A patient being admitted with an acute exacerbation of ulcerative colitis reports crampy abdominal pain and passing 15 or more bloody stools a day. The nurse will plan to a. administer IV metoclopramide (Reglan). b. discontinue the patient's oral food intake. c. administer cobalamin (vitamin B12) injections. d. teach the patient about total colectomy surgery.

b. discontinue the patient's oral food intake. An initial therapy for an acute exacerbation of inflammatory bowel disease (IBD) is to rest the bowel by making the patient NPO.

A 26-year-old woman is being evaluated for vomiting and abdominal pain. Which question from the nurse will be most useful in determining the cause of the patient's symptoms? a. "What type of foods do you eat?" b. "Is it possible that you are pregnant?" c. "Can you tell me more about the pain?" d. "What is your usual elimination pattern?"

c. "Can you tell me more about the pain?" A complete description of the pain provides clues about the cause of the problem.

Which clinical manifestation of inflammatory bowel disease are common to both patients with ulcerative colitis and crohn's disease ( select all that apply) a. restricted to rectum b. strictures are common c. bloody, diarrhea stools d. cramping abdominal; pain e. lesions penetrate intestine

c. bloody, diarrhea stools d. cramping abdominal; pain Clinical manifestations of UC and Crohn's disease include bloody diarrhea, cramping abdominal pain, and nutritional disorders. Intestinal lesions associated with UC are usually restricted to the rectum before moving into the colon. Lesions that penetrate the intestine or cause strictures are characteristic of Crohn's disease

A client has recently been placed on corticosteroids as treatment for ulcerative colitis. The nurse should monitor the patient's laboratory results for evidence of which condition? a. Hypernatremia b. hypercalcemia c. hyperglycemia d. hyperkalemia

c. hyperglycemia

A client is being evaluated in the emergency department for a possible small bowel obstruction. Which signs and/or symptoms does the nurse expect to assess? a. Cramping intermittently, metabolic acidosis, and minimal vomiting b.
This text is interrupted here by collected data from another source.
-- ==== Sys2Proof/Machine/Formats.lean ====
section
/-! DEFINITION. The layouts of what the part writes (10 section 10.5): value codes, completion, bank word, notice,
decision record, fault mirror record, reply slot and CODE frame. The status word is in Flags.lean, the snapshots
are in Snapshots.lean. -/

namespace Sys2Proof.Machine
open Sys2Proof

/-! ## Value codes (Table 10-4) -/

def feedKindCode : FeedKind → Nat
  | .time => 1 | .robot => 2 | .verdict => 3 | .service => 4

def Authority.code : Authority → Nat
  | .production => 1 | .service => 2 | .frozen => 3

def ClockState.code : ClockState → Nat
  | .free => 0 | .acquiring => 1 | .locked => 2 | .holdover => 3

/-- Causes of a change of the clock state (R81). -/
inductive ClockCause
  | record
  | source
  | silence
  | set
  deriving DecidableEq, Repr

def ClockCause.code : ClockCause → Nat
  | .record => 1 | .source => 2 | .silence => 3 | .set => 4

def modeCode : Mode → Nat
  | .run => 1 | .hold => 2 | .fault => 3 | .unknown => 4

def Echo.code : Echo → Nat
  | .confirmed => 1 | .awaiting => 2 | .stale => 3

def PublishState.code : PublishState → Nat
  | .idle => 0 | .pending => 1 | .flipping => 2 | .copying => 3

def fillResultCode : FillResult → Nat
  | .ok => 1 | .short => 2 | .over => 3 | .nofill => 4 | .abort => 5

def verdictCode : Verdict → Nat
  | .pass => 1 | .fail => 2 | .unsure => 3

def UnsurePolicy.code : UnsurePolicy → Nat
  | .reject => 1 | .pass => 2

def SessionState.code : SessionState → Nat
  | .closed => 0 | .keyed => 1 | .claimed => 2 | .granted => 3 | .returning => 4 | .lockout => 5

def Policy.code : Policy → Nat
  | .openAll => 0 | .enforcing => 1

def Ring.code : Ring → Nat
  | .running => 0 | .stopped => 1

def Line.code : Line → Nat
  | .running => 0 | .stopped => 1

def FaultKind.code : FaultKind → Nat
  | .linkForm => 1 | .unmapped => 2 | .rights => 3 | .authority => 4 | .straddle => 5 | .hidden => 6
  | .control => 7 | .bankWord => 8 | .feedTorn => 9 | .feedType => 10 | .feedSubject => 11 | .fillLate => 12
  | .fillRange => 13 | .trackDup => 14 | .verdictLate => 15 | .verdictEarly => 16 | .verdictDup => 17
  | .commandRing => 18

/-- Reasons and causes with one code space (Table 10-4). -/
inductive Reason
  | none
  | unknown
  | range
  | align
  | bound
  | busy
  | overlapControl
  | hiddenOverlap
  | limit
  | role
  | notBound
  | state
  | window
  | robotMode
  | line
  | lockout
  | authority
  | review
  | sameSequence
  | timeout
  | released
  | key
  | revoked
  | robot
  deriving DecidableEq, Repr

def Reason.code : Reason → Nat
  | .none => 0 | .unknown => 1 | .range => 2 | .align => 3 | .bound => 4 | .busy => 5 | .overlapControl => 6
  | .hiddenOverlap => 7 | .limit => 8 | .role => 9 | .notBound => 10 | .state => 11 | .window => 12
  | .robotMode => 13 | .line => 14 | .lockout => 15 | .authority => 16 | .review => 17 | .sameSequence => 18
  | .timeout => 19 | .released => 20 | .key => 21 | .revoked => 22 | .robot => 23

/-- A return's cause in the code space of reasons (Table 10-4; LINE shares code 14). -/
def Cause.reason : Cause → Reason
  | .timeout => .timeout | .released => .released | .key => .key | .revoked => .revoked | .robot => .robot
  | .line => .line

/-- Reply kinds (Table 3-8). -/
inductive ReplyKind
  | refused
  | granted
  | denied
  | timeout
  | withdrawn
  | returned
  deriving DecidableEq, Repr

def ReplyKind.code : ReplyKind → Nat
  | .refused => 1 | .granted => 2 | .denied => 3 | .timeout => 4 | .withdrawn => 5 | .returned => 6

/-- The status of a completion (Table 10-5). -/
inductive Status
  | done
  | refused
  deriving DecidableEq, Repr

def Status.code : Status → Nat
  | .done => 1 | .refused => 2

/-! ## Pieces of a layout -/

/-- One byte holding a number. -/
def b1 (n : Nat) : List Byte := [BitVec.ofNat 8 n]

/-- A truth value as a bit of a flags byte. -/
def bit (b : Bool) (n : Nat) : Nat := if b then 2 ^ n else 0

/-- An absent window index, tag, robot or subject is FFh (R169). -/
def absentByte : Byte := 0xFF

/-- An optional window index as a byte (R169). -/
def winByte : Option WinIdx → Byte
  | some i => BitVec.ofNat 8 i.val
  | none   => absentByte

/-- An optional tag as a byte (R169). -/
def tagByte : Option Tag → Byte
  | some t => BitVec.ofNat 8 t.val
  | none   => absentByte

/-- An optional robot number as a byte (R169). -/
def robotByte : Option RobotIdx → Byte
  | some r => BitVec.ofNat 8 r.val
  | none   => absentByte

/-- The bytes of a value that may be absent where neither R169 nor the table says how the absence is written: the
free values of bytes `off` to `off + len - 1` (log 12). -/
def openBytes (count off : Nat) : Nat → List Byte
  | 0       => []
  | len + 1 => Config.openByte count off :: openBytes count (off + 1) len

/-- `len` bytes of an optional number at `off`, open when it is absent (log 12). -/
def optBytes (count off len : Nat) : Option Nat → List Byte
  | some v => leBytes len v
  | none   => openBytes count off len

/-- An integer of 8 bytes in two's complement (R169). -/
def intBytes8 (v : Int) : List Byte := leBytes 8 (BitVec.ofInt 64 v).toNat

/-- An integer of 4 bytes in two's complement (R169). -/
def intBytes4 (v : Int) : List Byte := leBytes 4 (BitVec.ofInt 32 v).toNat

/-! ## Completion, bank word, reply slot -/

/-- Bytes 48 to 63 of a completed slot: status, reason, completion stamp (Table 10-5). -/
def completionBytes (st : Status) (reason : Reason) (stamp : Nat) : List Byte :=
  b1 st.code ++ b1 reason.code ++ zeroBytes 6 ++ leBytes 8 stamp

/-- The bank word: published sequence, nudge count, review flag, low 32 bits of the flip time (Table 10-8). -/
def bankWordBytes (seq : BitVec 16) (nudges : Nat) (review : Bool) (flip : BitVec 32) : List Byte :=
  leBytes 2 seq.toNat ++ b1 nudges ++ b1 (bit review 0) ++ leBytes 4 flip.toNat

/-- The reply slot: kind, reason, request sequence, reply sequence, machine time (Table 10-8). -/
def replyBytes (kind : ReplyKind) (reason : Reason) (request reply : BitVec 32) (time : Nat) : List Byte :=
  b1 kind.code ++ b1 reason.code ++ zeroBytes 2 ++ leBytes 4 request.toNat ++ leBytes 4 reply.toNat ++ zeroBytes 4
    ++ leBytes 8 time ++ zeroBytes 8

/-! ## Notices (Tables 9-3 and 10-9) -/

/-- A notice with the details its kind carries (Table 9-3). -/
inductive Notice
  | faultNew (record : Fin 8) (kind : FaultKind) (tag : Option Tag) (window : Option WinIdx)
  | faultOverflow (kind : FaultKind) (tag : Option Tag) (window : Option WinIdx)
  | clockState (before after : ClockState) (cause : ClockCause)
  | clockStep (source : Option WinIdx) (offset : List Byte) (after : Nat)
  | sourceChange (before after : Option WinIdx) (grade : Option Byte)
  | robotStale (robot : RobotIdx) (seq : BitVec 16) (nudges : Nat)
  | robotRecovered (robot : RobotIdx) (seq : BitVec 16)
  | publishRefused (robot : RobotIdx) (seq : BitVec 16) (confirm : Bool) (reason : Reason)
  | publishCancelled (robot : RobotIdx) (pending next : Option (BitVec 16))
  | lineStopped
  | lineRunning
  | serviceClaim (claim : Claim)
  | serviceGranted (claim : Claim)
  | serviceReturned (seq : BitVec 32) (cause : Cause)
  | fenceDone (slot : Nat)
  | decisionOverflow (serial : Option (BitVec 32))
  | dropped (count : Nat) (firstDrop : Nat)
  deriving DecidableEq, Repr

/-- Notice kinds are numbered 1 to 17 in the order of Table 9-3 (Table 10-4). -/
def Notice.code : Notice → Nat
  | .faultNew .. => 1 | .faultOverflow .. => 2 | .clockState .. => 3 | .clockStep .. => 4 | .sourceChange .. => 5
  | .robotStale .. => 6 | .robotRecovered .. => 7 | .publishRefused .. => 8 | .publishCancelled .. => 9
  | .lineStopped => 10 | .lineRunning => 11 | .serviceClaim .. => 12 | .serviceGranted .. => 13
  | .serviceReturned .. => 14 | .fenceDone .. => 15 | .decisionOverflow .. => 16 | .dropped .. => 17

/-- Byte 1 of a notice: record number, source window, robot or FFh (Table 10-9). -/
def Notice.subject : Notice → Byte
  | .faultNew n ..           => BitVec.ofNat 8 n.val
  | .clockStep w ..          => winByte w
  | .robotStale r ..         => robotByte (some r)
  | .robotRecovered r ..     => robotByte (some r)
  | .publishRefused r ..     => robotByte (some r)
  | .publishCancelled r ..   => robotByte (some r)
  | _                        => absentByte

/-- The eight window index bytes of a claim; the places beyond its count are absent indices, FFh (R169, log 19). -/
def claimWindowBytes (ws : List WinIdx) : List Byte :=
  fitBytes 8 (ws.map (fun i => BitVec.ofNat 8 i.val) ++ List.replicate 8 absentByte)

/-- Bytes 16 to 31 of a notice by kind (Table 10-9). -/
def Notice.details : Notice → List Byte
  | .faultNew _ k t w          => b1 k.code ++ [tagByte t] ++ [winByte w] ++ zeroBytes 13
  | .faultOverflow k t w       => b1 k.code ++ [tagByte t] ++ [winByte w] ++ zeroBytes 13
  | .clockState a b c          => b1 a.code ++ b1 b.code ++ b1 c.code ++ zeroBytes 13
  | .clockStep _ off after     => off ++ leBytes 8 after
  | .sourceChange a b g        => [winByte a] ++ [winByte b] ++ [g.getD 0] ++ b1 (bit g.isSome 0) ++ zeroBytes 12
  | .robotStale _ q n          => leBytes 2 q.toNat ++ b1 n ++ zeroBytes 13
  | .robotRecovered _ q        => leBytes 2 q.toNat ++ zeroBytes 14
  | .publishRefused _ q c why  => leBytes 2 q.toNat ++ b1 (bit c 0) ++ b1 why.code ++ zeroBytes 12
  | .publishCancelled _ p n    => leBytes 2 (p.getD 0).toNat ++ b1 (bit p.isSome 0 + bit n.isSome 1) ++ zeroBytes 1
                                    ++ leBytes 2 (n.getD 0).toNat ++ zeroBytes 10
  | .lineStopped               => zeroBytes 16
  | .lineRunning               => zeroBytes 16
  | .serviceClaim c            => leBytes 4 c.seq.toNat ++ b1 c.windows.length ++ zeroBytes 1 ++ leBytes 2 c.keepMs
                                    ++ claimWindowBytes c.windows
  | .serviceGranted c          => leBytes 4 c.seq.toNat ++ b1 c.windows.length ++ zeroBytes 3 ++ claimWindowBytes c.windows
  | .serviceReturned q cause   => leBytes 4 q.toNat ++ b1 cause.reason.code ++ zeroBytes 11
  | .fenceDone slot            => b1 slot ++ zeroBytes 15
  | .decisionOverflow s        => leBytes 4 (s.getD 0).toNat ++ b1 (bit s.isSome 0) ++ zeroBytes 11
  | .dropped n t               => leBytes 2 n ++ zeroBytes 6 ++ leBytes 8 t

/-- The 32 bytes of a notice posted at machine time `time` (Table 10-9). -/
def Notice.bytes (n : Notice) (time : Nat) : List Byte :=
  b1 n.code ++ [n.subject] ++ zeroBytes 6 ++ leBytes 8 time ++ n.details

/-! ## Decisions (Tables 7-5, 7-6, 10-10) -/

/-- Reasons for rejection in the order of Table 7-5. -/
inductive RejectReason
  | purged
  | fillBad
  | fillUnreported
  | verdictMissing
  | verdictFail
  | verdictUnsure
  | suspectStale
  | suspectReview
  deriving DecidableEq, Repr

def RejectReason.bitNo : RejectReason → Nat
  | .purged => 0 | .fillBad => 1 | .fillUnreported => 2 | .verdictMissing => 3 | .verdictFail => 4
  | .verdictUnsure => 5 | .suspectStale => 6 | .suspectReview => 7

/-- A decision (R131, Table 7-6); REJECTED exactly when the reason set is not empty (R129). -/
structure Decision where
  serial  : Option (BitVec 32)
  reasons : List RejectReason
  robot   : Option RobotIdx
  valve   : Option Byte
  time    : Nat
  deriving DecidableEq, Repr

def Decision.rejected (d : Decision) : Bool := !d.reasons.isEmpty

/-- The 16 bytes of a decision record (Table 10-10). The valve byte of a decision without one is open (log 12). -/
def Decision.bytes (d : Decision) (count : Nat) : List Byte :=
  leBytes 4 (d.serial.getD 0).toNat
    ++ b1 (bit d.rejected 0 + bit d.serial.isSome 1 + bit d.robot.isSome 2)
    ++ [robotByte d.robot] ++ optBytes count 6 1 (d.valve.map BitVec.toNat)
    ++ b1 ((d.reasons.map fun r => 2 ^ r.bitNo).sum) ++ leBytes 8 d.time

/-! ## Fault mirror (Table 10-10) -/

/-- The 32 bytes that mirror a fault record; a free record is 32 zero bytes (R169). -/
def mirrorBytes (count : Nat) : Option FaultRecord → List Byte
  | none   => zeroBytes 32
  | some r =>
    b1 r.info.kind.code
      ++ b1 (bit r.info.tag.isSome 0 + bit r.info.addr.isSome 1 + bit r.info.dir.isSome 2
             + bit r.info.window.isSome 3 + bit r.info.serial.isSome 4)
      ++ [tagByte r.info.tag] ++ optBytes count 3 1 (r.info.dir.map fun d => if d = .write then 1 else 0)
      ++ [winByte r.info.window] ++ zeroBytes 1 ++ leBytes 2 r.repeats
      ++ optBytes count 8 4 (r.info.addr.map BitVec.toNat) ++ leBytes 4 (r.info.serial.getD 0).toNat
      ++ leBytes 8 r.first ++ leBytes 8 r.last

/-! ## CODE frame (R69, R170, Table 10-11) -/

/-- Whether a number has an odd count of ones among its `k` low bits. -/
def oddOnes : Nat → Nat → Bool
  | 0, _     => false
  | k + 1, v => xor (decide (v % 2 = 1)) (oddOnes k (v / 2))

/-- Bits 0 to 54 of a frame as a number (Table 10-11); bits 53 and 54 are 0. -/
def CodeFrame.body (f : CodeFrame) : Nat :=
  f.seconds % 2 ^ 48 + f.state.code * 2 ^ 48 + bit f.stepped 50 + bit f.heard 51 + bit f.source 52

/-- The 56 bits of a frame, bit 0 sent first, parity even over all of them (R69, R170). -/
def CodeFrame.bits (f : CodeFrame) : BitVec 56 :=
  BitVec.ofNat 56 (f.body + bit (oddOnes 55 f.body) 55)

end Sys2Proof.Machine
end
Intermittent lower abdominal cramping, obstipation, and metabolic alkalosis c. Metabolic acidosis, upper abdominal distention, and intermittent cramping d. Upper abdominal distention, metabolic alkalosis, and great amount of vomiting

d. Upper abdominal distention, metabolic alkalosis, and great amount of vomiting

A 73-year-old patient with diverticulosis has a large bowel obstruction. The nurse will monitor for a. referred back pain. b. metabolic alkalosis. c. projectile vomiting. d. abdominal distention.

d. abdominal distention. Abdominal distention is seen in lower intestinal obstruction.